🤖 AI Summary
This work proposes a general-purpose Julia-based toolkit for evaluating and ranking systems that produce multiple stochastic outputs in shared tasks. The toolkit introduces, for the first time in the Julia ecosystem, a unified tensor interface that integrates diverse ranking paradigms—including direct scoring, pairwise comparison, psychometric modeling, voting schemes, graph-based methods, and listwise approaches—enabling flexible cross-method comparison and analysis.

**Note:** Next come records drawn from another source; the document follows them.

/-- The state after ENABLE of a context has been written, with the epoch and step of its first publication (R150); and the
reason of a refusal. -/
def State.pgvEnable (s : State) (p epoch step : Nat) : State × Option Nat :=
  if s.rdBit (.pgvCtxCtrlEnable p) then (s, none)
  else
    match s.pgvBad p with
    | some (r, i) => (s.raise .numGovInvalid unitGovernor p (payload [(16, 1, r), (20, 4, i)]), some r)
    | none => (((s.wr (.pgvCtxCtrlEnable p) 1).publishPlan p epoch step).setReg (Reg.pgvLogHead p) 0, none)

/-- PGV_ENABLE (R150). -/
def execPgvEnable (p : Nat) (s : State) : Host.Outcome State Fault Refusal :=
  if s.barShut false then .next (s.barAnswer false) else
  .next (if p < 16 then (s.pgvEnable p 0 0).1 else s)

/-! ## The decision procedure -/

/-- A fraction test (R155). -/
def exceeds (n theta d : Nat) : Bool :=
  (Val.fin false 0 0).lt (zf32 d) && ((zf32 theta).mul (zf32 d)).lt (zf32 n)

/-- The jump sample of a finite positive ZF32 code (R157). -/
def jumpSample (v : Nat) : Int :=
  let e := bitsAt v 23 8
  let f := bitsAt v 0 23
  if e > 0 then (((e : Int) - 127) * 65536 + (f / 128 : Nat)) / 2
  else
    let j := Nat.log2 f
    (((j : Int) - 149) * 65536 + ((f - pow2 j) * 65536 / pow2 j : Nat)) / 2

/-- What a jump test finds: the deviation test, the ratio test, a norm that is not finite, the sample. -/
structure Jump where
  dev : Bool
  ratio : Bool
  nonfinite : Bool
  y : Option Int
  deriving DecidableEq, Repr

def Jump.none : Jump := ⟨false, false, false, Option.none⟩
def Jump.flagged (j : Jump) : Bool := j.dev || j.ratio || j.nonfinite

/-- The parameters of the jump test (R158). -/
structure JumpParams where
  k : Nat
  a : Nat
  warmup : Nat
  lj : Nat
  dmin : Nat
  deriving DecidableEq, Repr

/-- The jump test (R158). -/
def jumpTest (q : JumpParams) (r : Role) (sumsq : Nat) : Role × Jump :=
  if (zf32 sumsq).isFinite = false then (r, ⟨false, false, true, none⟩)
  else if (zf32 sumsq).isZero then (r, Jump.none)
  else
    let y := jumpSample sumsq
    let warm := decide (r.nj ≥ q.warmup)
    let dev := max r.dev q.dmin
    let jd := warm && decide (y > r.mu + (q.k * dev / 16 : Nat))
    let jr := warm && decide (y > r.yprev + q.lj)
    let d := y - r.mu
    let mu := if r.nj = 0 then y else r.mu + d / (pow2 q.a : Nat)
    let dv : Int := if r.nj = 0 then 0 else (r.dev : Int) + ((d.natAbs : Int) - r.dev) / (pow2 q.a : Nat)
    ({ r with mu := mu, dev := dv.toNat, yprev := y, nj := min (r.nj + 1) 255 }, ⟨jd, jr, false, some y⟩)

/-- The reduced words of a role (R153). -/
structure RoleStats where
  elements : Nat
  saturated : Nat
  nonfinite : Nat
  outGroups : Nat
  outOvf : Nat
  sumsq : Nat
  deriving DecidableEq, Repr

/-- The job's thresholds (R155). -/
structure Thresholds where
  satHi : Nat
  satLo : Nat
  ovfHi : Nat
  ovfLo : Nat
  deriving DecidableEq, Repr

/-- The actions of Table 6-7. -/
inductive Action where
  | stay | promote | demote | heldCeil | skipped | idle | clamp
  deriving DecidableEq, Repr

/-- The number of an action. -/
def Action.code : Action → Nat
  | .stay => 0
  | .promote => 1
  | .demote => 2
  | .heldCeil => 3
  | .skipped => 4
  | .idle => 5
  | .clamp => 6

/-- A decision: the role after it, the action, CAUSE, and the jump test. -/
structure Decision where
  role : Role
  action : Action
  cause : Nat
  jump : Jump
  deriving DecidableEq, Repr

/-- Is a ZF32 word greater than zero? -/
def f32Pos (x : Nat) : Bool := (Val.fin false 0 0).lt (zf32 x)

/-- The decision procedure of one role (R156): `masked` when JUMP_MASK has the role, `d` the group's D. -/
def decideRole (th : Thresholds) (q : JumpParams) (masked : Bool) (d : Nat) (r : Role) (st : RoleStats) (skipped : Bool) :
    Decision :=
  if skipped then ⟨r, .skipped, 0, Jump.none⟩
  else if r.rung < r.floor ∨ r.rung > r.ceil then
    ⟨{ r with rung := min (max r.rung r.floor) r.ceil, streak := 0 }, .clamp, 0, Jump.none⟩
  else if (zf32 st.elements).isZero then ⟨r, .idle, 0, Jump.none⟩
  else
    let jt := if masked then jumpTest q r st.sumsq else (r, Jump.none)
    let r := jt.1
    let j := jt.2
    let sat := exceeds st.saturated th.satHi st.elements
    let ovf := exceeds st.outOvf th.ovfHi st.outGroups
    let nf := f32Pos st.nonfinite
    let cause := flag sat + 2 * flag ovf + 4 * flag j.dev + 8 * flag j.ratio + 16 * flag (nf || j.nonfinite)
    if nf || j.flagged || sat || ovf then
      if r.rung = r.ceil then ⟨{ r with streak := 0 }, .heldCeil, cause, j⟩
      else ⟨{ r with streak := 0, rung := r.rung + 1 }, .promote, cause, j⟩
    else if exceeds st.saturated th.satLo st.elements || exceeds st.outOvf th.ovfLo st.outGroups then
      ⟨{ r with streak := 0 }, .stay, cause, j⟩
    else
      let r := { r with streak := min (r.streak + 1) 65535 }
      if r.streak ≥ d ∧ r.rung > r.floor then ⟨{ r with rung := r.rung - 1, streak := 0 }, .demote, cause + 32, j⟩
      else ⟨r, .stay, cause + 32, j⟩

/-! ## Phases 1 to 3 -/

/-- Two partial records merged in order (R144, Table 6-1). -/
def StatPart.merge (a b : StatPart) : StatPart :=
  if b.flags % 2 = 0 then a
  else if a.flags % 2 = 0 then b
  else
    let ss := f32Add a.sumsq b.sumsq
    let h := (List.range 32).map (fun i => a.hist.getD i 0 + b.hist.getD i 0)
    { format := b.format
      flags := 1 + 2 * flag (bitAt a.flags 1 || bitAt b.flags 1 || h.any (fun x => decide (x > u32Max))) +
        4 * flag (bitAt a.flags 2 || bitAt b.flags 2 || decide (ss = 0x7F800000)) +
        8 * flag (bitAt a.flags 3 || bitAt b.flags 3 || decide (a.format ≠ b.format))
      elements := a.elements + b.elements
      zeros := a.zeros + b.zeros
      saturated := a.saturated + b.saturated
      underflow := a.underflow + b.underflow
      nonfinite := a.nonfinite + b.nonfinite
      groups := a.groups + b.groups
      zeroGroup := a.zeroGroup + b.zeroGroup
      satGroup := a.satGroup + b.satGroup
      outGroups := a.outGroups + b.outGroups
      outOvf := a.outOvf + b.outOvf
      outKept := a.outKept + b.outKept
      outExcess := a.outExcess + b.outExcess
      maxabs := max a.maxabs b.maxabs
      sumsq := ss
      hist := h.map (fun x => min x u32Max) }

/-- The bound tensors of the job on this chip, in ascending core and slot: (core, slot, TENSOR_ID, TINDEX). -/
def State.bound (s : State) (p : Nat) : List (Nat × Nat × Nat × Nat) :=
  (s.coresOf p).flatMap (fun c => (List.range 16).filterMap (fun i =>
    if s.rdBit (.staBindValid c i) then some (c, i, s.rd (.staBindTensorId c i), s.rd (.staBindTindex c i)) else none))

/-- The merged record of tensor table entry `t`. -/
def State.merged (s : State) (p t : Nat) : StatPart :=
  (s.bound p).foldl (fun a x =>
    if x.2.2.2 = t then a.merge (Sparse.get StatPart.empty (s.core x.1).stats x.2.1) else a) StatPart.empty

/-- The bytes of a stat record (Table 6-1). -/
def State.statRecord (s : State) (p t tid step : Nat) (a : StatPart) : List (BitVec 8) :=
  let b (n v : Nat) := bytesOfNat n v
  b 4 tid ++ b 4 step ++ b 2 t ++ b 2 (s.tensorAttr p t % 2 ^ 14) ++ b 1 a.format ++ b 1 (s.memNat (s.tensorAt p t + 6) 1) ++
    b 1 a.flags ++ b 1 0 ++ b 8 a.elements ++ b 8 a.zeros ++ b 8 a.saturated ++ b 8 a.underflow ++ b 8 a.nonfinite ++
    b 8 a.groups ++ b 8 a.zeroGroup ++ b 8 a.satGroup ++ b 8 a.outGroups ++ b 8 a.outOvf ++ b 8 a.outKept ++
    b 8 a.outExcess ++ b 4 a.maxabs ++ b 4 a.sumsq ++
    (List.range 32).flatMap (fun i => b 4 (a.hist.getD i 0)) ++ b 8 0

/-- The entries of the tensor table that this chip's cores have bound, with their TENSOR_ID, in ascending TINDEX. -/
def State.boundTensors (s : State) (p : Nat) : List (Nat × Nat) :=
  (List.range (s.pgvTensors p)).filterMap (fun t =>
    ((s.bound p).find? (fun x => decide (x.2.2.2 = t))).map (fun x => (t, x.2.2.1)))

/-- The state after phase 1: the stat records are written, the partial records cleared. -/
def State.collect (s : State) (p step : Nat) : State :=
  let recs := (s.boundTensors p).map (fun x =>
    (s.rd (.pgvAreasBase p 1) + 256 * (16384 * (step % 2) + x.1), s.statRecord p x.1 x.2 (step % 2 ^ 32) (s.merged p x.1)))
  let s := recs.foldl (fun s x => s.store x.1 x.2) s
  (s.coresOf p).foldl (fun s c =>
    (List.range 16).foldl (fun s i => s.wr (.staBindPending c i) 0) (s.modCore c (fun k => { k with stats := [] }))) s

/-- The integer rounded once to ZF32. -/
def f32OfNat (n : Nat) : Nat := toZF32 (Val.ofNat n)

/-- The whole number that a ZF32 word of a reduced count stands for. -/
def natOfF32 (w : Nat) : Nat :=
  let e := bitsAt w 23 8
  let m := 2 ^ 23 + bitsAt w 0 23
  if e < 150 then m / 2 ^ (150 - e) else m * 2 ^ (e - 150)

/-- The HIST tensors, in ascending index. -/
def State.histTensors (s : State) (p : Nat) : List Nat :=
  (List.range (s.pgvTensors p)).filter (fun t => bitAt (s.tensorAttr p t) 14)

/-- The statistics vector (R153). -/
def State.statVector (s : State) (p : Nat) : List Nat :=
  let recs := (s.boundTensors p).map (fun x => (s.tensorAttr p x.1, x.1, s.merged p x.1))
  let valid := recs.filter (fun x => decide (x.2.2.flags % 2 = 1))
  let words (g r : Nat) : List Nat :=
    let l := (valid.filter (fun x => decide (bitsAt x.1 0 12 = g ∧ bitsAt x.1 12 2 = r))).map (fun x => x.2.2)
    let sum (f : StatPart → Nat) : Nat := f32OfNat ((l.map f).foldl (· + ·) 0)
    [sum (·.elements), sum (·.saturated), sum (·.nonfinite), sum (·.outGroups), sum (·.outOvf),
      l.foldl (fun a x => f32Add a x.sumsq) 0]
  (List.range (3 * s.pgvGroups p)).flatMap (fun i => words (i / 3) (i % 3)) ++
    (s.histTensors p).map (fun t =>
      match valid.find? (fun x => decide (x.2.1 = t)) with
      | some x => x.2.2.maxabs
      | none => 0xBF800000)

/-- Was step `n` skipped by the SKIP overflow mode (R151, R177)? -/
def State.stepSkipped (s : State) (p n : Nat) : Bool :=
  s.rdBit (.optCtxCtrlEnable p) && s.rdBit (.optStatusSkipped p) && decide (s.rd (.optStatusConstStep p) = n % 2 ^ 32)

/-- GOVERNOR_PASS_START (R151, phases 1 to 3): every core of the job on this chip has ended the step. The pass waits while a
capture of the step before has still to read its state (R188), or a fingerprint round of the step has no result (R139). -/
def execGovernorPassStart (p : Nat) (s : State) : Host.Outcome State Fault Refusal :=
  match s.endedStep p with
  | none => .next s
  | some n =>
    if p ≥ 16 ∨ s.rdBit (.pgvCtxCtrlEnable p) = false ∨ (s.job p).pass.isSome = true ∨ (s.job p).passed = some n ∨
        (s.captureDue p).isSome = true ∨ s.fingerprintDue p n = true then .next s
    else
      let v := s.statVector p
      let s := (s.collect p n).modJob p (fun j => { j with pass := some (n, s.stepSkipped p n), passed := some n })
      let s := (s.wr (.pgvStatusBusy p) 1).wr (.pgvStatusPhase p) 3
      .next (s.startRed p 2 (18 * s.pgvGroups p) v)

/-! ## Phases 4 to 6 -/

/-- The six reduced words of a role. -/
def statsAt (v : List Nat) (g r : Nat) : RoleStats :=
  let w (i : Nat) : Nat := v.getD (6 * (3 * g + r) + i) 0
  ⟨w 0, w 1, w 2, w 3, w 4, w 5⟩

/-- The context's thresholds and jump parameters. -/
def State.thresholds (s : State) (p : Nat) : Thresholds :=
  ⟨s.rd (.pgvThreshSatSatHi p), s.rd (.pgvThreshSatSatLo p), s.rd (.pgvThreshOvfOvfHi p), s.rd (.pgvThreshOvfOvfLo p)⟩
def State.jumpParams (s : State) (p : Nat) : JumpParams :=
  ⟨s.rd (.pgvJumpK p), s.rd (.pgvJumpA p), s.rd (.pgvJumpWarmup p), s.rd (.pgvJumpLj p), s.rd (.pgvJumpDminDmin p)⟩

Empirical evaluations on synthetic data demonstrate the toolkit’s superior performance in terms of ranking recovery accuracy, stability under limited trials, and runtime scalability. By providing a cohesive and efficient framework, this contribution addresses a critical need for standardized, reproducible evaluation of multi-output systems exhibiting inherent randomness.
📝 Abstract
Scorio.jl is a Julia package for evaluating and ranking systems from repeated responses to shared tasks. It provides a common tensor-based interface for direct score-based, pairwise, psychometric, voting, graph, and listwise methods, so the same benchmark can be analyzed under multiple ranking assumptions. We describe the package design, position it relative to existing Julia tools, and report pilot experiments on synthetic rank recovery, stability under limited trials, and runtime scaling.